Suvi Gezari, an astronomer at Johns Hopkins University, and her colleagues used a number of different telescopes to track the outburst from a supermassive black hole in a galaxy more than two billion light-years away as the black hole consumed a star that ventured too close.
"While there has been evidence of these types of flares before, there's never been enough information to say what kind of star fell victim to the black hole, and what was the mass of the black hole that destroyed the star," Gezari says. She and her colleagues published their findings online May 2 in Nature. (Scientific American is part of Nature Publishing Group.)
They first discovered the flare using the Pan-STARRS 1 telescope in Hawaii, a relatively new observatory that can scan the sky rapidly and repeatedly to identify changes in a celestial object's appearance. In May 2010 the telescope picked up a transient feature in the sky, dubbed PS1-10jh, that brightened rapidly in visible light. Around the same time, NASA's spaceborne Galaxy Evolution Explorer registered a flare in the ultraviolet at the same location, near the center of an otherwise unremarkable galaxy. Both telescopes followed PS1-10jh into 2011 as it peaked and finally faded; the researchers also commandeered the larger MMT telescope in Arizona to take spectroscopic readings of the flaring object.

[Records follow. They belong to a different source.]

/-- ETH_TX_TAIL_WRITE (R114, R150). -/
def ethTxTailWrite (slice : Fin 1024) (q : Fin 64) (v : W32) (c : Chip) : Chip :=
  let i := slice.val
  if ¬ c.sliceOn i then c
  else
    let c := c.tailWrite i 2 q.val (v.toNat % 65536) (R.ETH_TX_TAIL i q.val)
    match c.ring (c.sliceSlot i) 2 q.val with
    | some r => if r.slice = i then c.txRun r.slot q.val r.size else c
    | none => c

/-! ### Receive rings (R149, R151) -/

/-- ETH_RX_TAIL_WRITE (R114, R151): software posts buffers. -/
def ethRxTailWrite (slice : Fin 1024) (q : Fin 64) (v : W32) (c : Chip) : Chip :=
  if ¬ c.sliceOn slice.val then c
  else c.tailWrite slice.val 3 q.val (v.toNat % 65536) (R.ETH_RX_TAIL slice.val q.val)

/-- A frame that finds no posted buffer is dropped and counted in the ring's slice. -/
def Chip.noBuffer (c : Chip) (slice ring : Nat) : Chip :=
  (c.bump (R.RX_NOBUF slice) F.RX_NOBUF.COUNT 1).setFld (R.RX_NOBUF slice) F.RX_NOBUF.RING ring

/-- The lowest enabled slice of a slot. -/
def Chip.firstSlice (c : Chip) (slot : Nat) : Nat :=
  ((List.range 1024).find? (fun i => c.sliceOn i && c.sliceSlot i == slot)).getD 0

/-- The bytes of a receive completion (R151). -/
def rxCompletion (buf len p s stamp : Nat) (phase : Bool) : List Byte :=
  let head := bytesLE 8 buf ++ bytesLE 2 len ++ bytesLE 1 (p % 4 + 4 * (s % 4)) ++ bytesLE 1 (if phase then 128 else 0) ++ bytesLE 4 0 ++
    bytesLE 4 (stamp / 65536 % nsPerSec) ++ bytesLE 4 (stamp / 65536 / nsPerSec % 2 ^ 32) ++ bytesLE 4 0
  head ++ bytesLE 4 (crc32c head).toNat

/-- Deliver a frame to receive ring q of a slot: into the posted buffer, its completion over the posted entry. A frame longer
than the buffer counts as one without (log entry 40). -/
def Chip.rxDeliver (c : Chip) (slot q p s stamp : Nat) (data : List Byte) : Chip :=
  match c.ring slot 3 q with
  | none => c.noBuffer (c.firstSlice slot) q
  | some r =>
    let entry := r.base + 32 * r.own
    let buf := c.treadNat slot entry 8
    if r.own = r.soft ∨ 256 * r.bufUnits < data.length ∨ ¬ c.permitted slot buf data.length true then c.noBuffer r.slice q
    else
      let next := (r.own + 1) % r.size
      let c := (c.twrite slot buf data).twrite slot entry (rxCompletion buf data.length p s stamp r.phase)
      let c := c.updRing slot 3 q (fun r => { r with own := next, phase := if next = 0 then !r.phase else r.phase })
      if r.intEn then c.slotVector slot r.vector else c

/-- The steering entry that a frame matches first (R149). -/
def Chip.steer (c : Chip) (p : Nat) (dmac : BitVec 48) (vid : BitVec 12) : Option (Nat × Nat) :=
  ((List.range 256).find? (fun i =>
    let w := c.reg (R.STEER0 p i)
    fget w F.STEER0.VALID == 1 && fget w F.STEER0.DMAC == dmac.toNat &&
      (fget w F.STEER0.MATCH_VID == 0 || fget w F.STEER0.VID == vid.toNat))).map (fun i =>
    (c.fld (R.STEER1 p i) F.STEER1.SLOT, c.fld (R.STEER1 p i) F.STEER1.RING))

/-! ### Sending (R36, R159, R164) -/

/-- A stamp enters the port's queue of 64, or is dropped and counted; the port's interrupt follows (R36, R403). -/
def Chip.pushStamp (c : Chip) (p s : Nat) (id : W16) (stamp : Nat) : Chip :=
  let q := nth c.tsq p []
  if q.length < 64 then
    let e : TxStamp := ⟨id, stamp / 65536 / nsPerSec, stamp / 65536 % nsPerSec, s⟩
    let c : Chip := { c with tsq := setNth c.tsq p (q ++ [e]) }
    let c := c.setFld (R.TSQ_STAT p) F.TSQ_STAT.COUNT (q.length + 1)
    if q.isEmpty then c.irq (4 + p) else c
  else ((c.bump (R.TSQ_STAT p) F.TSQ_STAT.OVF_CNT 1).mark (R.TSQ_STAT p) F.TSQ_STAT.STICKY_OVF).irq (4 + p)

/-- The released class 0 queue of a sub-port that sends next: the earliest release, the lowest number on a tie. -/
def EgPort.releasedNext (e : EgPort) (s : Nat) : Option Nat :=
  (e.class0.foldl (fun (best : Option (Nat × Int)) x =>
    match x.2.released, x.2.frames with
    | some t, _ :: _ =>
      if x.2.enable ∧ x.2.subport = s then
        (match best with
         | some (_, b) => if t < b then some (x.1, t) else best
         | none => some (x.1, t))
      else best
    | _, _ => best) none).map (·.1)

/-- The frame that a sub-port sends next by the classes of R164. -/
def EgPort.nextFrame (e : EgPort) (ovh s : Nat) : Option (Frame × EgPort) :=
  match e.releasedNext s with
  | some i =>
    (match (e.c0 i).frames with
     | f :: t => some (f, e.setC0 i { e.c0 i with frames := t })
     | [] => none)
  | none =>
    match tabGetD e.ptp s [] with
    | f :: t => some (f, { e with ptp := tabPut e.ptp s t })
    | [] => e.drr ovh s

/-- The fronthaul unit's frames enter their class 0 queues. -/
def EgPort.place (e : EgPort) (s : Nat) (placed : List (Nat × List Byte)) : EgPort :=
  placed.foldl (fun (e : EgPort) x =>
    let q := e.c0 x.1
    if q.enable ∧ q.subport = s then e.setC0 x.1 { q with frames := q.frames ++ [⟨x.2, x.2.length + 4, none, none⟩] } else e) e

/-- FRAME_TRANSMIT (R34, R36, R159, R164 to R167): the frames that the fronthaul unit has packetised enter their class 0 queues,
and the sub-port sends one frame of the first class that has an eligible one. -/
def frameTransmit (port sub : Fin 4) (placed : List (Nat × List Byte)) (c : Chip) : Chip :=
  let p := port.val
  let s := sub.val
  let c := c.updEg p (fun e => e.place s placed)
  if ¬ c.linkIsUp p s then c
  else match (c.eg p).nextFrame (c.fld (R.PORT_CFG p) F.PORT_CFG.SHP_OVH) s with
    | none => c
    | some (f, e) =>
      let stamp := c.txStamp p c.time.chip
      let c := ((c.updEg p (fun _ => e)).portCount p s portTx 1).portCount p s portTxBytes f.length
      let c := c.perf .chip 0x07 f.length
      let c := match f.tsId with
        | some id => c.pushStamp p s id stamp
        | none => c
      match f.ptp with
      | some d => (c.setDomain d (fun x => { x with t3 := stamp / 65536 })).send (.delayReq d p s)
      | none => c.send (.frame p s f.data)

/-- DELAY_REQ_SEND (R29, R164): the slave of an enabled domain enqueues a Delay_Req in class 1 of its sub-port. -/
def delayReqSend (d : Fin 2) (c : Chip) : Chip :=
  let r := c.reg (R.PTP_DOM_CFG d)
  if fget r F.PTP_DOM_CFG.ENABLE = 0 then c
  else
    let s := fget r F.PTP_DOM_CFG.SUBPORT
    c.updEg (fget r F.PTP_DOM_CFG.PORT) (fun e => { e with ptp := tabUpd e.ptp s [] (fun l => l ++ [⟨[], 64, none, some d.val⟩]) })

/-- Released frames of a class 0 queue are dropped and counted in TX_LATE. -/
def Class0Queue.dropReleased (q : Class0Queue) : Class0Queue :=
  match q.released with
  | some _ => { q with frames := [], txLate := min (2 ^ 32 - 1) (q.txLate + q.frames.length), released := none }
  | none => q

"Because we [saw] the flare of radiation at so many different wavelengths and in so much detail over time," Gezari explains, the researchers were able to closely compare their observations with theoretical predictions for a star's infall into a black hole. The match between observation and theory is quite convincing, says Giuseppe Lodato, an astrophysicist at the University of Milan who wrote a commentary accompanying the research in Nature. "The shape of the light curve is very close to what is expected for such events—it's actually one of the best examples," he says.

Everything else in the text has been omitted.